Enacted in the wake of the Grenfell Tower fire, Lomas says the government ban on combustible materials in external walls of buildings failed to distinguish between primary structure, secondary structure and cladding.
This makes a big difference to zero carbon architecture: wood-use in construction is seen as critical to capturing and sequestering carbon by growing trees to build homes.
Lomas says it’s vital that we be encouraging the use of timber in any form, albeit safely: “Fire engineers should steer its use, and further research is required, taking a science-based approach.
“What we want is the government to differentiate between cladding and structure”
“The government needed to reassure the public in banning everything combustible. What’s frustrating is that they don’t even talk about differentiating between cladding and primary structure.”
“Scottish building regulations have acknowledged and realised the difference between structural timber and cladding. We could even just adopt those while further research is done,” Lomas points out.
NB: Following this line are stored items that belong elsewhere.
-- ==== Sys2Proof/Certificates/Slice0/Obligations.lean ====
section
/-! DEFINITION. The statements about the MC16 that the provers are asked for. A result statement says the whole next state: a
record update names what changes, and everything it does not name stands. -/

open Sys2Proof Sys2Proof.Machine

/-! ### Steps, power-on and time -/

/-- A step takes the command at the front of the queue and is that command's effect with the queue's rest; each command is one
whole and indivisible step (95_what_each_step_holds.md). The queue is the model's (log entry 32). -/
def Obligations.StepRunsFrontCommand : Prop :=
  ∀ (c : Instr) (rest : List Instr) (s : State),
    step { s with pending := c :: rest } = exec c { s with pending := rest }

/-- Every command answers a next state in every state: the manual names no condition that stops the part. That a command whose
condition does not hold leaves the device as it is, is the model's choice (log entry 1). -/
def Obligations.EveryCommandAnswersANextState : Prop :=
  ∀ (c : Instr) (s : State), ∃ t, exec c s = .next t

/-- Power-on and an asserted RESET line give every block the values of the manual's reset tables (R145, with R5, R14, R26, R28,
R59, R73, R102, R124, R146, R165, R169, R186, R191). The levels of the lines and the queue of commands are not the device's (log
entry 5), and the fields the manual does not list (scheduled starts, SPE's work, the positions of the walk, ULP's time base)
start as log entry 35 says. -/
def Obligations.PowerOnAndResetLineGiveTheResetValues : Prop :=
  let blocks (qhold resetLine : Bool) (pending : List Instr) : State :=
    { params :=
        ⟨20, 20, .a, .b, .free, 0xE1, 0xE2, 40, 120, 3, 600, 300, 400, 3, 10, 16, 200, 80, 448, 320, 50, 1000, 220, false⟩
      links := Vector.replicate 4 ⟨.hunting, false, none, none, 0, 0, 0, 0, 0⟩
      swg := ⟨⟨0, .stopped, none⟩, ⟨0, .stopped, none⟩, .a, .b, .free, none, [], false, false⟩
      piq := Vector.replicate 16 ⟨[], .active, false, false, ⟨0, 0, 0, 0⟩⟩
      scu := ⟨Vector.replicate 16 ⟨0, 1024, .notRun, ⟨0, none, 0, none⟩, 0, 0, 0, 0, 0⟩, true, 0, 0, 0, 0, none, none⟩
      mfu := ⟨Vector.replicate 16 ⟨none, 0, false, .unknown⟩, ⟨0, 0, 0, 0, 0, 0, 0, 0⟩⟩
      tst := ⟨[], []⟩
      spe := ⟨[], 0, Vector.replicate 16 0, none, .idle, [], false, false,
        ⟨0, 0, 0, 0, 0, 0, 0, 0, 0, 0, 0, 0, 0, 0, 0, 0, 0, 0, 0, 0⟩⟩
      sru := ⟨[], false, none, [], ⟨0, 0, 0, 0, 0, 0, 0, 0, 0, 0⟩⟩
      psc := ⟨.idle, .frontEnds, false, 0, none, .draining, 0, 0, 0, 0, none, ⟨0, 0, 0, 0, 0⟩⟩
      ulp := ⟨.hunting, [], none, [], [], [], false, false, none, 0, 0, ⟨0, 0, 0, 0, 0, 0, 0, 0, 0⟩⟩
      pam := ⟨none, Vector.replicate 16 ⟨0, 0, false, 0, false⟩⟩
      rhg := ⟨.idle, none, none, 0, none, [], 0⟩
      qhold := qhold
      resetLine := resetLine
      pending := pending }
  State.reset = blocks false false [] ∧
  ∀ s : State,
    exec .powerOn s = .next (blocks s.qhold s.resetLine s.pending) ∧
    exec .resetLine s = .next (blocks s.qhold true s.pending) ∧
    exec .resetLineRelease s = .next { s with resetLine := false }

/-- While the RESET line is asserted the device holds its state: no command but power-on and a change of one of the two lines
does anything, and no time passes (R145). That a QHOLD_ASSERT then changes the level alone and that the time base stands still is
the model's choice (log entries 5 and 6). -/
def Obligations.AssertedResetLineHoldsTheDevice : Prop :=
  ∀ s : State, s.resetLine = true →
    (∀ c : Instr, c ∉ [.powerOn, .resetLine, .resetLineRelease, .qholdAssert, .qholdRelease] → exec c s = .next s) ∧
    exec .qholdAssert s = .next { s with qhold := true } ∧
    (s.pending = [] → step s = .next s)

/-- With no command waiting and nothing due, one millisecond passes: on ULP's time base in every pass state, on the pass clock in
SCANNING, SETTLING and TALLYING, where it holds at its end (R126, R154), and nothing else changes outside PSC's walks. That a
step on an empty queue is a millisecond is the model's choice (log entry 3). -/
def Obligations.QuietStepIsOneMillisecond : Prop :=
  ∀ s : State, s.resetLine = false → s.pending = [] → s.NothingDue → s.psc.state ≠ .preparing →
    (s.psc.state = .tallying → s.psc.tallyWait ≠ none) →
    step s = .next { s with
      ulp := { s.ulp with now := s.ulp.now + 1 }
      psc := if s.psc.state ∈ [.scanning, .settling, .tallying] then
          { s.psc with clock := min 4294967295 (s.psc.clock + 1) } else s.psc }

/-! ### Port queues, links and stamps (Chapter 1) -/

/-- When QHOLD becomes asserted every follows-global port is emptied: its entries discarded and counted as purged, its episode
flag clear (R24, R22), its stale and carry-over counts 0 (R76, R32), its window disqualified (R181). Other ports and every other
block stand. QHOLD_RELEASE changes the level alone. That an assertion that finds the line asserted changes nothing is the model's
choice (log entry 1). -/
def Obligations.QholdLineEmptiesTheFollowingPorts : Prop :=
  (∀ s : State, s.resetLine = false → s.qhold = false →
    ∃ t, exec .qholdAssert s = .next t ∧ t.qhold = true ∧
      (∀ p : Port,
        t.piq[p] = (if s.piq[p].follows then
            { s.piq[p] with
              queue := [], episode := false
              counters := { s.piq[p].counters with
                purged := min 4294967295 (s.piq[p].counters.purged + s.piq[p].queue.length) } }
          else s.piq[p]) ∧
        t.spe.stale[p] = (if s.piq[p].follows then 0 else s.spe.stale[p]) ∧
        t.scu.ports[p] = (if s.piq[p].follows then { s.scu.ports[p] with carryOver := 0 } else s.scu.ports[p]) ∧
        t.pam.ports[p] = (if s.piq[p].follows ∧ s.pam.window ≠ none then { s.pam.ports[p] with disqualified := true }
          else s.pam.ports[p])) ∧
      t.pam.window = s.pam.window ∧
      t = { s with
        qhold := true, piq := t.piq, pam := t.pam
        scu := { s.scu with ports := t.scu.ports }
        spe := { s.spe with stale := t.spe.stale, woken := t.spe.woken } }) ∧
  ∀ s : State,
    (s.qhold = true → exec .qholdAssert s = .next s) ∧ exec .qholdRelease s = .next { s with qhold := false }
“We also have (British Standard) BS8414, which was found to be fit-for-purpose in the Hackitt Review,” says Lomas, referring to the Independent Review of Building Regulations and Fire Safety undertaken following the Grenfell Tower tragedy.
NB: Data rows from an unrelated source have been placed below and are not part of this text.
@[simp] theorem State.clearSpe_frame (s : State) :
    (s.clearSpe).params = s.params ∧
    (s.clearSpe).links = s.links ∧
    (s.clearSpe).swg = s.swg ∧
    (s.clearSpe).piq = s.piq ∧
    (s.clearSpe).scu = s.scu ∧
    (s.clearSpe).mfu = s.mfu ∧
    (s.clearSpe).tst = s.tst ∧
    (s.clearSpe).sru = s.sru ∧
    (s.clearSpe).psc = s.psc ∧
    (s.clearSpe).ulp = s.ulp ∧
    (s.clearSpe).pam = s.pam ∧
    (s.clearSpe).rhg = s.rhg ∧
    (s.clearSpe).qhold = s.qhold ∧
    (s.clearSpe).resetLine = s.resetLine ∧
    (s.clearSpe).pending = s.pending := by
  unfold State.clearSpe; simp

@[simp] theorem State.clearSru_frame (s : State) :
    (s.clearSru).params = s.params ∧
    (s.clearSru).links = s.links ∧
    (s.clearSru).swg = s.swg ∧
    (s.clearSru).piq = s.piq ∧
    (s.clearSru).scu = s.scu ∧
    (s.clearSru).mfu = s.mfu ∧
    (s.clearSru).tst = s.tst ∧
    (s.clearSru).spe = s.spe ∧
    (s.clearSru).psc = s.psc ∧
    (s.clearSru).ulp = s.ulp ∧
    (s.clearSru).pam = s.pam ∧
    (s.clearSru).rhg = s.rhg ∧
    (s.clearSru).qhold = s.qhold ∧
    (s.clearSru).resetLine = s.resetLine ∧
    (s.clearSru).pending = s.pending := by
  unfold State.clearSru; simp

@[simp] theorem State.clearFacings_frame (s : State) :
    (s.clearFacings).params = s.params ∧
    (s.clearFacings).links = s.links ∧
    (s.clearFacings).swg = s.swg ∧
    (s.clearFacings).piq = s.piq ∧
    (s.clearFacings).scu = s.scu ∧
    (s.clearFacings).tst = s.tst ∧
    (s.clearFacings).spe = s.spe ∧
    (s.clearFacings).sru = s.sru ∧
    (s.clearFacings).psc = s.psc ∧
    (s.clearFacings).ulp = s.ulp ∧
    (s.clearFacings).pam = s.pam ∧
    (s.clearFacings).rhg = s.rhg ∧
    (s.clearFacings).qhold = s.qhold ∧
    (s.clearFacings).resetLine = s.resetLine ∧
    (s.clearFacings).pending = s.pending := by
  unfold State.clearFacings; simp

@[simp] theorem State.clearStale_frame (s : State) :
    (s.clearStale).params = s.params ∧
    (s.clearStale).links = s.links ∧
    (s.clearStale).swg = s.swg ∧
    (s.clearStale).piq = s.piq ∧
    (s.clearStale).scu = s.scu ∧
    (s.clearStale).mfu = s.mfu ∧
    (s.clearStale).tst = s.tst ∧
    (s.clearStale).sru = s.sru ∧
    (s.clearStale).psc = s.psc ∧
    (s.clearStale).ulp = s.ulp ∧
    (s.clearStale).pam = s.pam ∧
    (s.clearStale).rhg = s.rhg ∧
    (s.clearStale).qhold = s.qhold ∧
    (s.clearStale).resetLine = s.resetLine ∧
    (s.clearStale).pending = s.pending := by
  unfold State.clearStale; simp

@[simp] theorem State.markStale_frame (s : State) :
    (s.markStale).params = s.params ∧
    (s.markStale).links = s.links ∧
    (s.markStale).swg = s.swg ∧
    (s.markStale).piq = s.piq ∧
    (s.markStale).scu = s.scu ∧
    (s.markStale).mfu = s.mfu ∧
    (s.markStale).tst = s.tst ∧
    (s.markStale).sru = s.sru ∧
    (s.markStale).psc = s.psc ∧
    (s.markStale).ulp = s.ulp ∧
    (s.markStale).pam = s.pam ∧
    (s.markStale).rhg = s.rhg ∧
    (s.markStale).qhold = s.qhold ∧
    (s.markStale).resetLine = s.resetLine ∧
    (s.markStale).pending = s.pending := by
  unfold State.markStale
  exact ⟨(forPorts_keeps State.params _ (by intros; simp) _).trans (by simp), (forPorts_keeps State.links _ (by intros; simp) _).trans (by simp), (forPorts_keeps State.swg _ (by intros; simp) _).trans (by simp), (forPorts_keeps State.piq _ (by intros; simp) _).trans (by simp), (forPorts_keeps State.scu _ (by intros; simp) _).trans (by simp), (forPorts_keeps State.mfu _ (by intros; simp) _).trans (by simp), (forPorts_keeps State.tst _ (by intros; simp) _).trans (by simp), (forPorts_keeps State.sru _ (by intros; simp) _).trans (by simp), (forPorts_keeps State.psc _ (by intros; simp) _).trans (by simp), (forPorts_keeps State.ulp _ (by intros; simp) _).trans (by simp), (forPorts_keeps State.pam _ (by intros; simp) _).trans (by simp), (forPorts_keeps State.rhg _ (by intros; simp) _).trans (by simp), (forPorts_keeps State.qhold _ (by intros; simp) _).trans (by simp), (forPorts_keeps State.resetLine _ (by intros; simp) _).trans (by simp), (forPorts_keeps State.pending _ (by intros; simp) _).trans (by simp)⟩

@[simp] theorem State.setUpPass_frame (s : State) (k : PassSource) (v : Bool) (i j : Option Nat) :
    (s.setUpPass k v i j).params = s.params ∧
    (s.setUpPass k v i j).links = s.links ∧
    (s.setUpPass k v i j).scu = s.scu ∧
    (s.setUpPass k v i j).tst = s.tst ∧
    (s.setUpPass k v i j).ulp = s.ulp ∧
    (s.setUpPass k v i j).qhold = s.qhold ∧
    (s.setUpPass k v i j).resetLine = s.resetLine ∧
    (s.setUpPass k v i j).pending = s.pending := by
  unfold State.setUpPass; dsimp only; simp

@[simp] theorem State.openBy_frame (s : State) (f : MgmtFrame) (k : PassSource) (v : Bool) (i j : Option Nat) :
    (s.openBy f k v i j).params = s.params ∧
    (s.openBy f k v i j).links = s.links ∧
    (s.openBy f k v i j).scu = s.scu ∧
    (s.openBy f k v i j).tst = s.tst ∧
    (s.openBy f k v i j).qhold = s.qhold ∧
    (s.openBy f k v i j).resetLine = s.resetLine ∧
    (s.openBy f k v i j).pending = s.pending := by
  unfold State.openBy; simp

@[simp] theorem State.countRecord_frame (s : State) (h : Holding) :
    (s.countRecord h).params = s.params ∧
    (s.countRecord h).links = s.links ∧
    (s.countRecord h).swg = s.swg ∧
    (s.countRecord h).piq = s.piq ∧
    (s.countRecord h).scu = s.scu ∧
    (s.countRecord h).mfu = s.mfu ∧
    (s.countRecord h).spe = s.spe ∧
    (s.countRecord h).sru = s.sru ∧
    (s.countRecord h).ulp = s.ulp ∧
    (s.countRecord h).pam = s.pam ∧
    (s.countRecord h).rhg = s.rhg ∧
    (s.countRecord h).qhold = s.qhold ∧
    (s.countRecord h).resetLine = s.resetLine ∧
    (s.countRecord h).pending = s.pending := by
  unfold State.countRecord; (repeat' split) <;> simp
The ripple effect of the ban, Lomas says, is a lack of confidence in the use of timber from architects and the insurance industry alike.
UK designers have been at the forefront of innovation in structural timber, with the expertise of architects such as Waugh Thistleton and dRMM now being exported around the world.
But Lomas says, instead of expanding, the UK’s leadership in this field is being undermined by the government ban.
“We 100% support measures to build safely,” Lomas says. “We believe we can have primary structural timber in external walls.”
Asked whether he believes the powerful steel and concrete lobby is responsible for the sidelining of structural timber, Lomas says he wouldn’t be surprised. “It may not be by mistake that timber has been implicated in this way.”
“What I can say for sure is that the concrete industry has come together under one unified voice, and so as the steel industry, in a way that the timber industry has failed to do so. They have missed this opportunity.”
Any changes to the ban will affect every new residential building with a floor above 11 metres, roughly four storeys.
Comments are being received until 25 May, 2020. ACAN is asking people to fill out the survey using their own words and specify that timber primary structure be exempt from the ban. Guidance is available on the ACAN website.